We are using this function for changing multiple array keys within an array keeping the order:

function replace_keys($array, $keys_map) {
    $keys = array_keys($array);
    foreach($keys_map as $old_key=>$new_key){
        if (false === $index = array_search($old_key, $keys)) {
            continue;
        }
        $keys[$index] = $new_key;
    }
    return array_combine($keys, array_values($array));
}

You can pass an array as $keys_map, like this:

$keys_map=array("old_key_1"=>"new_key_1", "old_key_2"=>"new_key_2",...)

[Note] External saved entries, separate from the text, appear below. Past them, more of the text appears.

/-! ### setInst -/

@[simp] theorem State.setInst_fir (x : Inst) : (s.setInst x).fir = s.fir := rfl
@[simp] theorem State.setInst_agenda (x : Inst) : (s.setInst x).agenda = s.agenda := rfl
@[simp] theorem State.setInst_draw (x : Inst) : (s.setInst x).draw = s.draw := rfl
@[simp] theorem State.setInst_parkings (x : Inst) : (s.setInst x).parkings = s.parkings := rfl
@[simp] theorem State.setInst_nextCmd (x : Inst) : (s.setInst x).nextCmd = s.nextCmd := rfl
@[simp] theorem State.setInst_dtime (x : Inst) : (s.setInst x).dtime = s.dtime := rfl
@[simp] theorem State.setInst_mem (x : Inst) : (s.setInst x).mem = s.mem := rfl
@[simp] theorem State.setInst_mpoison (x : Inst) : (s.setInst x).mpoison = s.mpoison := rfl
@[simp] theorem State.setInst_bays (x : Inst) : (s.setInst x).bays = s.bays := rfl
@[simp] theorem State.setInst_fields (x : Inst) : (s.setInst x).fields = s.fields := rfl
@[simp] theorem State.setInst_insts (x : Inst) : (s.setInst x).insts = s.insts.map fun y => if y.field = x.field ∧ y.id = x.id then x else y := rfl
@[simp] theorem State.setInst_nextField (x : Inst) : (s.setInst x).nextField = s.nextField := rfl
@[simp] theorem State.setInst_tenants (x : Inst) : (s.setInst x).tenants = s.tenants := rfl
@[simp] theorem State.setInst_tlb (x : Inst) : (s.setInst x).tlb = s.tlb := rfl
@[simp] theorem State.setInst_walks (x : Inst) : (s.setInst x).walks = s.walks := rfl
@[simp] theorem State.setInst_seqCache (x : Inst) : (s.setInst x).seqCache = s.seqCache := rfl
@[simp] theorem State.setInst_images (x : Inst) : (s.setInst x).images = s.images := rfl
@[simp] theorem State.setInst_slices (x : Inst) : (s.setInst x).slices = s.slices := rfl
@[simp] theorem State.setInst_pairs (x : Inst) : (s.setInst x).pairs = s.pairs := rfl
@[simp] theorem State.setInst_sentSets (x : Inst) : (s.setInst x).sentSets = s.sentSets := rfl
@[simp] theorem State.setInst_syncSets (x : Inst) : (s.setInst x).syncSets = s.syncSets := rfl
@[simp] theorem State.setInst_waiters (x : Inst) : (s.setInst x).waiters = s.waiters := rfl
@[simp] theorem State.setInst_streams (x : Inst) : (s.setInst x).streams = s.streams := rfl
@[simp] theorem State.setInst_nextStream (x : Inst) : (s.setInst x).nextStream = s.nextStream := rfl
@[simp] theorem State.setInst_colls (x : Inst) : (s.setInst x).colls = s.colls := rfl
@[simp] theorem State.setInst_msgs (x : Inst) : (s.setInst x).msgs = s.msgs := rfl
@[simp] theorem State.setInst_rwq (x : Inst) : (s.setInst x).rwq = s.rwq := rfl
@[simp] theorem State.setInst_veils (x : Inst) : (s.setInst x).veils = s.veils := rfl
@[simp] theorem State.setInst_modnum (x : Inst) : (s.setInst x).modnum = s.modnum := rfl
@[simp] theorem State.setInst_errstat (x : Inst) : (s.setInst x).errstat = s.errstat := rfl
@[simp] theorem State.setInst_domcfg (x : Inst) : (s.setInst x).domcfg = s.domcfg := rfl
@[simp] theorem State.setInst_bootst (x : Inst) : (s.setInst x).bootst = s.bootst := rfl
@[simp] theorem State.setInst_modpwr (x : Inst) : (s.setInst x).modpwr = s.modpwr := rfl
@[simp] theorem State.setInst_hosterr (x : Inst) : (s.setInst x).hosterr = s.hosterr := rfl
@[simp] theorem State.setInst_art (x : Inst) : (s.setInst x).art = s.art := rfl
@[simp] theorem State.setInst_prq (x : Inst) : (s.setInst x).prq = s.prq := rfl
@[simp] theorem State.setInst_prqWaiting (x : Inst) : (s.setInst x).prqWaiting = s.prqWaiting := rfl
@[simp] theorem State.setInst_prqSeq (x : Inst) : (s.setInst x).prqSeq = s.prqSeq := rfl
@[simp] theorem State.setInst_fills (x : Inst) : (s.setInst x).fills = s.fills := rfl
@[simp] theorem State.setInst_costt (x : Inst) : (s.setInst x).costt = s.costt := rfl
@[simp] theorem State.setInst_samplep (x : Inst) : (s.setInst x).samplep = s.samplep := rfl
@[simp] theorem State.setInst_islands (x : Inst) : (s.setInst x).islands = s.islands := rfl
@[simp] theorem State.setInst_links (x : Inst) : (s.setInst x).links = s.links := rfl
@[simp] theorem State.setInst_routes (x : Inst) : (s.setInst x).routes = s.routes := rfl
@[simp] theorem State.setInst_members (x : Inst) : (s.setInst x).members = s.members := rfl
@[simp] theorem State.setInst_routeWaits (x : Inst) : (s.setInst x).routeWaits = s.routeWaits := rfl
@[simp] theorem State.setInst_mbox (x : Inst) : (s.setInst x).mbox = s.mbox := rfl
@[simp] theorem State.setInst_h2cprod (x : Inst) : (s.setInst x).h2cprod = s.h2cprod := rfl
@[simp] theorem State.setInst_h2ccons (x : Inst) : (s.setInst x).h2ccons = s.h2ccons := rfl
@[simp] theorem State.setInst_c2hprod (x : Inst) : (s.setInst x).c2hprod = s.c2hprod := rfl
@[simp] theorem State.setInst_c2hcons (x : Inst) : (s.setInst x).c2hcons = s.c2hcons := rfl
@[simp] theorem State.setInst_c2hWait (x : Inst) : (s.setInst x).c2hWait = s.c2hWait := rfl
@[simp] theorem State.setInst_mboxInval (x : Inst) : (s.setInst x).mboxInval = s.mboxInval := rfl
@[simp] theorem State.setInst_hostWrites (x : Inst) : (s.setInst x).hostWrites = s.hostWrites := rfl
@[simp] theorem State.setInst_hostReply (x : Inst) : (s.setInst x).hostReply = s.hostReply := rfl
@[simp] theorem State.setInst_msix (x : Inst) : (s.setInst x).msix = s.msix := rfl
@[simp] theorem State.setInst_hostPorts (x : Inst) : (s.setInst x).hostPorts = s.hostPorts := rfl
@[simp] theorem State.setInst_lofts (x : Inst) : (s.setInst x).lofts = s.lofts := rfl
@[simp] theorem State.setInst_ctxs (x : Inst) : (s.setInst x).ctxs = s.ctxs := rfl
@[simp] theorem State.setInst_snaps (x : Inst) : (s.setInst x).snaps = s.snaps := rfl
@[simp] theorem State.setInst_snapAt (x : Inst) : (s.setInst x).snapAt = s.snapAt := rfl
@[simp] theorem State.setInst_sampleLen (x : Inst) : (s.setInst x).sampleLen = s.sampleLen := rfl
@[simp] theorem State.setInst_samples (x : Inst) : (s.setInst x).samples = s.samples := rfl
@[simp] theorem State.setInst_powerAt (x : Inst) : (s.setInst x).powerAt = s.powerAt := rfl
@[simp] theorem State.setInst_changing (x : Inst) : (s.setInst x).changing = s.changing := rfl

/-! ### setLoft -/

@[simp] theorem State.setLoft_fir (i : Nat) (x : Loft) : (s.setLoft i x).fir = s.fir := rfl
@[simp] theorem State.setLoft_agenda (i : Nat) (x : Loft) : (s.setLoft i x).agenda = s.agenda := rfl
@[simp] theorem State.setLoft_draw (i : Nat) (x : Loft) : (s.setLoft i x).draw = s.draw := rfl
@[simp] theorem State.setLoft_parkings (i : Nat) (x : Loft) : (s.setLoft i x).parkings = s.parkings := rfl
@[simp] theorem State.setLoft_nextCmd (i : Nat) (x : Loft) : (s.setLoft i x).nextCmd = s.nextCmd := rfl
@[simp] theorem State.setLoft_dtime (i : Nat) (x : Loft) : (s.setLoft i x).dtime = s.dtime := rfl
@[simp] theorem State.setLoft_mem (i : Nat) (x : Loft) : (s.setLoft i x).mem = s.mem := rfl
@[simp] theorem State.setLoft_mpoison (i : Nat) (x : Loft) : (s.setLoft i x).mpoison = s.mpoison := rfl
@[simp] theorem State.setLoft_bays (i : Nat) (x : Loft) : (s.setLoft i x).bays = s.bays := rfl
@[simp] theorem State.setLoft_fields (i : Nat) (x : Loft) : (s.setLoft i x).fields = s.fields := rfl
@[simp] theorem State.setLoft_insts (i : Nat) (x : Loft) : (s.setLoft i x).insts = s.insts := rfl
@[simp] theorem State.setLoft_nextField (i : Nat) (x : Loft) : (s.setLoft i x).nextField = s.nextField := rfl
@[simp] theorem State.setLoft_tenants (i : Nat) (x : Loft) : (s.setLoft i x).tenants = s.tenants := rfl
@[simp] theorem State.setLoft_tlb (i : Nat) (x : Loft) : (s.setLoft i x).tlb = s.tlb := rfl
@[simp] theorem State.setLoft_walks (i : Nat) (x : Loft) : (s.setLoft i x).walks = s.walks := rfl
@[simp] theorem State.setLoft_seqCache (i : Nat) (x : Loft) : (s.setLoft i x).seqCache = s.seqCache := rfl
@[simp] theorem State.setLoft_images (i : Nat) (x : Loft) : (s.setLoft i x).images = s.images := rfl
@[simp] theorem State.setLoft_slices (i : Nat) (x : Loft) : (s.setLoft i x).slices = s.slices := rfl
@[simp] theorem State.setLoft_pairs (i : Nat) (x : Loft) : (s.setLoft i x).pairs = s.pairs := rfl
@[simp] theorem State.setLoft_sentSets (i : Nat) (x : Loft) : (s.setLoft i x).sentSets = s.sentSets := rfl
@[simp] theorem State.setLoft_syncSets (i : Nat) (x : Loft) : (s.setLoft i x).syncSets = s.syncSets := rfl
@[simp] theorem State.setLoft_waiters (i : Nat) (x : Loft) : (s.setLoft i x).waiters = s.waiters := rfl
@[simp] theorem State.setLoft_streams (i : Nat) (x : Loft) : (s.setLoft i x).streams = s.streams := rfl
@[simp] theorem State.setLoft_nextStream (i : Nat) (x : Loft) : (s.setLoft i x).nextStream = s.nextStream := rfl
@[simp] theorem State.setLoft_colls (i : Nat) (x : Loft) : (s.setLoft i x).colls = s.colls := rfl
@[simp] theorem State.setLoft_msgs (i : Nat) (x : Loft) : (s.setLoft i x).msgs = s.msgs := rfl
@[simp] theorem State.setLoft_rwq (i : Nat) (x : Loft) : (s.setLoft i x).rwq = s.rwq := rfl
@[simp] theorem State.setLoft_veils (i : Nat) (x : Loft) : (s.setLoft i x).veils = s.veils := rfl
@[simp] theorem State.setLoft_modnum (i : Nat) (x : Loft) : (s.setLoft i x).modnum = s.modnum := rfl
@[simp] theorem State.setLoft_errstat (i : Nat) (x : Loft) : (s.setLoft i x).errstat = s.errstat := rfl
@[simp] theorem State.setLoft_domcfg (i : Nat) (x : Loft) : (s.setLoft i x).domcfg = s.domcfg := rfl
@[simp] theorem State.setLoft_bootst (i : Nat) (x : Loft) : (s.setLoft i x).bootst = s.bootst := rfl
@[simp] theorem State.setLoft_modpwr (i : Nat) (x : Loft) : (s.setLoft i x).modpwr = s.modpwr := rfl
@[simp] theorem State.setLoft_hosterr (i : Nat) (x : Loft) : (s.setLoft i x).hosterr = s.hosterr := rfl
@[simp] theorem State.setLoft_art (i : Nat) (x : Loft) : (s.setLoft i x).art = s.art := rfl
@[simp] theorem State.setLoft_prq (i : Nat) (x : Loft) : (s.setLoft i x).prq = s.prq := rfl
@[simp] theorem State.setLoft_prqWaiting (i : Nat) (x : Loft) : (s.setLoft i x).prqWaiting = s.prqWaiting := rfl
@[simp] theorem State.setLoft_prqSeq (i : Nat) (x : Loft) : (s.setLoft i x).prqSeq = s.prqSeq := rfl
@[simp] theorem State.setLoft_fills (i : Nat) (x : Loft) : (s.setLoft i x).fills = s.fills := rfl
@[simp] theorem State.setLoft_costt (i : Nat) (x : Loft) : (s.setLoft i x).costt = s.costt := rfl
@[simp] theorem State.setLoft_samplep (i : Nat) (x : Loft) : (s.setLoft i x).samplep = s.samplep := rfl
@[simp] theorem State.setLoft_islands (i : Nat) (x : Loft) : (s.setLoft i x).islands = s.islands := rfl
@[simp] theorem State.setLoft_links (i : Nat) (x : Loft) : (s.setLoft i x).links = s.links := rfl
@[simp] theorem State.setLoft_routes (i : Nat) (x : Loft) : (s.setLoft i x).routes = s.routes := rfl
@[simp] theorem State.setLoft_members (i : Nat) (x : Loft) : (s.setLoft i x).members = s.members := rfl
@[simp] theorem State.setLoft_routeWaits (i : Nat) (x : Loft) : (s.setLoft i x).routeWaits = s.routeWaits := rfl
@[simp] theorem State.setLoft_mbox (i : Nat) (x : Loft) : (s.setLoft i x).mbox = s.mbox := rfl
@[simp] theorem State.setLoft_h2cprod (i : Nat) (x : Loft) : (s.setLoft i x).h2cprod = s.h2cprod := rfl
@[simp] theorem State.setLoft_h2ccons (i : Nat) (x : Loft) : (s.setLoft i x).h2ccons = s.h2ccons := rfl
@[simp] theorem State.setLoft_c2hprod (i : Nat) (x : Loft) : (s.setLoft i x).c2hprod = s.c2hprod := rfl
@[simp] theorem State.setLoft_c2hcons (i : Nat) (x : Loft) : (s.setLoft i x).c2hcons = s.c2hcons := rfl
@[simp] theorem State.setLoft_c2hWait (i : Nat) (x : Loft) : (s.setLoft i x).c2hWait = s.c2hWait := rfl
@[simp] theorem State.setLoft_mboxInval (i : Nat) (x : Loft) : (s.setLoft i x).mboxInval = s.mboxInval := rfl
@[simp] theorem State.setLoft_hostWrites (i : Nat) (x : Loft) : (s.setLoft i x).hostWrites = s.hostWrites := rfl
@[simp] theorem State.setLoft_hostReply (i : Nat) (x : Loft) : (s.setLoft i x).hostReply = s.hostReply := rfl
@[simp] theorem State.setLoft_msix (i : Nat) (x : Loft) : (s.setLoft i x).msix = s.msix := rfl
@[simp] theorem State.setLoft_hostPorts (i : Nat) (x : Loft) : (s.setLoft i x).hostPorts = s.hostPorts := rfl
@[simp] theorem State.setLoft_lofts (i : Nat) (x : Loft) : (s.setLoft i x).lofts = tput i x s.lofts := rfl
@[simp] theorem State.setLoft_ctxs (i : Nat) (x : Loft) : (s.setLoft i x).ctxs = s.ctxs := rfl
@[simp] theorem State.setLoft_snaps (i : Nat) (x : Loft) : (s.setLoft i x).snaps = s.snaps := rfl
@[simp] theorem State.setLoft_snapAt (i : Nat) (x : Loft) : (s.setLoft i x).snapAt = s.snapAt := rfl
@[simp] theorem State.setLoft_sampleLen (i : Nat) (x : Loft) : (s.setLoft i x).sampleLen = s.sampleLen := rfl
@[simp] theorem State.setLoft_samples (i : Nat) (x : Loft) : (s.setLoft i x).samples = s.samples := rfl
@[simp] theorem State.setLoft_powerAt (i : Nat) (x : Loft) : (s.setLoft i x).powerAt = s.powerAt := rfl
@[simp] theorem State.setLoft_changing (i : Nat) (x : Loft) : (s.setLoft i x).changing = s.changing := rfl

This solution is based on Kristian one.

Comments

0

If possible, one can also put the key to change at the end of the array in the moment of creation :

$array=array('key1'=>'value1','key2'=>'value2','keytochange'=>'value');
$x=$array['keytochange'];
unset($array['keytochange']);
$array['newkey']=$x;

1 Comment

One can also put many keys to change at the end and do it for all these keys
-2

You could use array_combine. It merges an array for keys and another for values...

For instance:

$original_array =('foo'=>'bar','asdf'=>'fdsa');
$new_keys       = array('abc', 'def');
$new_array      = array_combine($new_keys, $original_array);

1 Comment

what if you have many many keys and want to change just one? With your solution you would be obliged to write an endless $new_keys array.